Diego E. Kleiman and Diwakar Shukla*, Active Learning of the Conformational Ensemble of Proteins Using Maximum Entropy VAMPNets. Journal of Chemical Theory & Computation, Volume 19, Issue 14, Pages 4377–4388, 2023. Publication Link

An open-source implementation of MaxEnt VAMPNets is available on Github. https://github.com/ShuklaGroup/MaxEntVAMPNet.

 

Multiagent Reinforcement Learning-Based Adaptive Sampling (MA-REAP)

We have developed two algorithms inspired by multiagent RL that extend the functionality of closely related techniques (REAP and TSLC) to situations where the sampling can be accelerated by learning from different regions of the energy landscape through coordinated agents.

Diego E. Kleiman and Diwakar Shukla*, Multiagent Reinforcement Learning-Based Adaptive Sampling for Conformational Dynamics of Proteins. Journal of Chemical Theory & Computation, Volume 18, Issue 9, Pages 5422–5434, 2022. Publication Link

An open-source implementation of multi-agent REAP is available on Github. https://github.com/ShuklaGroup/MA_REAP

 

Reinforcement Learning-Based Adaptive Sampling (REAP)

The REAP algorithm uses concepts from the field of reinforcement learning, a subset of machine learning, which rewards sampling along important degrees of freedom and disregards others that do not facilitate exploration or exploitation.

Zahra Shamsi, Kevin J. Cheng and Diwakar Shukla*, Reinforcement Learning Based Adaptive Sampling: REAPing Rewards by Exploring Protein Conformational Landscapes. Journal of Physical Chemistry B, Volume 122, Issue 35, Pages 8386–8395, 2018. Publication Link

An open-source implementation of REAP is available on Github. https://github.com/ShuklaGroup/REAP-ReinforcementLearningBasedAdaptiveSampling

 

Optimal Probes

Optimal Probes is a software package to predict the smallest set of residue pairs for site-directed spin labeling for DEER/EPR experiments that best capture the slowest dynamics in a protein of interest. It uses molecular dynamics (MD) simulation datasets and a hyperparameter optimization strategy for a Markov state model (MSM).

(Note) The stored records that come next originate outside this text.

-- ==== Sys2Proof/Laws/PerInstr.lean ====
section
/-! SUPPORT. Facts about every operation as syntax, one lemma per constructor. -/

namespace Sys2Proof.Laws

/-- The format bits `w[15:14]` of an operation (30_encoding.md R54): READ 0, WRITE 1, CLOCK 2, SYS 3. -/
def opBits : Instr → Nat
  | .rdPotX | .rdPotY | .rdOsc3 | .rdEnv3 | .rdBus18 | .rdBus1D => 0
  | .rdBus00to0F _ | .rdBus10to17 _ | .rdBus1E1F _ => 0
  | .clk _ => 2
  | .rst | .out => 3
  | .wrFreqLo1 _ | .wrFreqHi1 _ | .wrPwLo1 _ | .wrPwHi1 _ | .wrCtrl1 _ | .wrAd1 _ | .wrSr1 _ => 1
  | .wrFreqLo2 _ | .wrFreqHi2 _ | .wrPwLo2 _ | .wrPwHi2 _ | .wrCtrl2 _ | .wrAd2 _ | .wrSr2 _ => 1
  | .wrFreqLo3 _ | .wrFreqHi3 _ | .wrPwLo3 _ | .wrPwHi3 _ | .wrCtrl3 _ | .wrAd3 _ | .wrSr3 _ => 1
  | .wrFcLo _ | .wrFcHi _ | .wrResFilt _ | .wrModeVol _ => 1
  | .wrLatch19 _ | .wrLatch1A1B _ _ | .wrLatch1C1F _ _ => 1

/-- An operation's word starts with the bits of its format. -/
def OpBits.Statement (i : Instr) : Prop := (encode i).toNat / 2 ^ 14 = opBits i

theorem readWord_opBits (off : Offset) : (readWord off).toNat / 2 ^ 14 = 0 := by
  have := off.isLt
  simp only [readWord, BitVec.toNat_append, BitVec.toNat_ofNat]
  rw [← Nat.shiftLeft_add_eq_or_of_lt (by omega), ← Nat.shiftLeft_add_eq_or_of_lt (by omega)]
  simp only [Nat.shiftLeft_eq]
  omega

theorem writeWord_opBits (off : Offset) (d : Byte) : (writeWord off d).toNat / 2 ^ 14 = 1 := by
  have := off.isLt
  have := d.isLt
  simp only [writeWord, BitVec.toNat_append, BitVec.toNat_ofNat]
  rw [← Nat.shiftLeft_add_eq_or_of_lt (by omega), ← Nat.shiftLeft_add_eq_or_of_lt (by omega)]
  simp only [Nat.shiftLeft_eq]
  omega

theorem clockWord_opBits (dt : BitVec 14) : (clockWord dt).toNat / 2 ^ 14 = 2 := by
  have := dt.isLt
  simp only [clockWord, BitVec.toNat_append, BitVec.toNat_ofNat]
  rw [← Nat.shiftLeft_add_eq_or_of_lt (by omega), Nat.shiftLeft_eq]
  omega

theorem sysWord_opBits (func : BitVec 14) : (sysWord func).toNat / 2 ^ 14 = 3 := by
  have := func.isLt
  simp only [sysWord, BitVec.toNat_append, BitVec.toNat_ofNat]
  rw [← Nat.shiftLeft_add_eq_or_of_lt (by omega), Nat.shiftLeft_eq]
  omega

theorem OpBits.wrFreqLo1 (data : Byte) : OpBits.Statement (.wrFreqLo1 data) := writeWord_opBits _ _

theorem OpBits.wrFreqHi1 (data : Byte) : OpBits.Statement (.wrFreqHi1 data) := writeWord_opBits _ _

theorem OpBits.wrPwLo1 (data : Byte) : OpBits.Statement (.wrPwLo1 data) := writeWord_opBits _ _

theorem OpBits.wrPwHi1 (data : Byte) : OpBits.Statement (.wrPwHi1 data) := writeWord_opBits _ _

theorem OpBits.wrCtrl1 (data : Byte) : OpBits.Statement (.wrCtrl1 data) := writeWord_opBits _ _

theorem OpBits.wrAd1 (data : Byte) : OpBits.Statement (.wrAd1 data) := writeWord_opBits _ _

theorem OpBits.wrSr1 (data : Byte) : OpBits.Statement (.wrSr1 data) := writeWord_opBits _ _

theorem OpBits.wrFreqLo2 (data : Byte) : OpBits.Statement (.wrFreqLo2 data) := writeWord_opBits _ _

theorem OpBits.wrFreqHi2 (data : Byte) : OpBits.Statement (.wrFreqHi2 data) := writeWord_opBits _ _

theorem OpBits.wrPwLo2 (data : Byte) : OpBits.Statement (.wrPwLo2 data) := writeWord_opBits _ _

theorem OpBits.wrPwHi2 (data : Byte) : OpBits.Statement (.wrPwHi2 data) := writeWord_opBits _ _

theorem OpBits.wrCtrl2 (data : Byte) : OpBits.Statement (.wrCtrl2 data) := writeWord_opBits _ _

theorem OpBits.wrAd2 (data : Byte) : OpBits.Statement (.wrAd2 data) := writeWord_opBits _ _

theorem OpBits.wrSr2 (data : Byte) : OpBits.Statement (.wrSr2 data) := writeWord_opBits _ _

theorem OpBits.wrFreqLo3 (data : Byte) : OpBits.Statement (.wrFreqLo3 data) := writeWord_opBits _ _

theorem OpBits.wrFreqHi3 (data : Byte) : OpBits.Statement (.wrFreqHi3 data) := writeWord_opBits _ _

theorem OpBits.wrPwLo3 (data : Byte) : OpBits.Statement (.wrPwLo3 data) := writeWord_opBits _ _

theorem OpBits.wrPwHi3 (data : Byte) : OpBits.Statement (.wrPwHi3 data) := writeWord_opBits _ _

theorem OpBits.wrCtrl3 (data : Byte) : OpBits.Statement (.wrCtrl3 data) := writeWord_opBits _ _

theorem OpBits.wrAd3 (data : Byte) : OpBits.Statement (.wrAd3 data) := writeWord_opBits _ _

theorem OpBits.wrSr3 (data : Byte) : OpBits.Statement (.wrSr3 data) := writeWord_opBits _ _

theorem OpBits.wrFcLo (data : Byte) : OpBits.Statement (.wrFcLo data) := writeWord_opBits _ _

theorem OpBits.wrFcHi (data : Byte) : OpBits.Statement (.wrFcHi data) := writeWord_opBits _ _

theorem OpBits.wrResFilt (data : Byte) : OpBits.Statement (.wrResFilt data) := writeWord_opBits _ _

theorem OpBits.wrModeVol (data : Byte) : OpBits.Statement (.wrModeVol data) := writeWord_opBits _ _

theorem OpBits.wrLatch19 (data : Byte) : OpBits.Statement (.wrLatch19 data) := writeWord_opBits _ _

theorem OpBits.wrLatch1A1B (off : Offset) (data : Byte) : OpBits.Statement (.wrLatch1A1B off data) := writeWord_opBits _ _

theorem OpBits.wrLatch1C1F (off : Offset) (data : Byte) : OpBits.Statement (.wrLatch1C1F off data) := writeWord_opBits _ _

theorem OpBits.rdPotX : OpBits.Statement .rdPotX := readWord_opBits _

theorem OpBits.rdPotY : OpBits.Statement .rdPotY := readWord_opBits _

theorem OpBits.rdOsc3 : OpBits.Statement .rdOsc3 := readWord_opBits _

theorem OpBits.rdEnv3 : OpBits.Statement .rdEnv3 := readWord_opBits _

theorem OpBits.rdBus00to0F (off : Offset) : OpBits.Statement (.rdBus00to0F off) := readWord_opBits _

theorem OpBits.rdBus10to17 (off : Offset) : OpBits.Statement (.rdBus10to17 off) := readWord_opBits _

theorem OpBits.rdBus18 : OpBits.Statement .rdBus18 := readWord_opBits _

theorem OpBits.rdBus1D : OpBits.Statement .rdBus1D := readWord_opBits _

theorem OpBits.rdBus1E1F (off : Offset) : OpBits.Statement (.rdBus1E1F off) := readWord_opBits _

theorem OpBits.clk (dt : Nat) : OpBits.Statement (.clk dt) := clockWord_opBits _

theorem OpBits.rst : OpBits.Statement .rst := sysWord_opBits _

theorem OpBits.out : OpBits.Statement .out := sysWord_opBits _

end Sys2Proof.Laws
end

Shriyaa Mittal and Diwakar Shukla*. “Predicting Optimal DEER Label Positions to Study Protein Conformational Heterogeneity”. Journal of Physical Chemistry B, Volume 121, Issue 42, Pages 9761–9770, 2017.

An open-source implementation of Optimal Probes is available on Github. https://github.com/ShuklaGroup/optimalProbes/wiki

 

Evolutionary Coupling Guided Adaptive Sampling (ECAS) 

In this method, we assess the use of distances between evolutionarily coupled residues as natural choices for reaction coordinates which can be incorporated into Markov state model-based adaptive sampling schemes and potentially used to predict not only functional conformations but also pathways of conformational change, protein folding, and protein-protein association.

Zahra Shamsi, Alexander S. Moffett and Diwakar Shukla*, Enhanced unbiased sampling of protein dynamics using evolutionary coupling information. Scientific Reports, volume 7, Article number: 12700, 2017.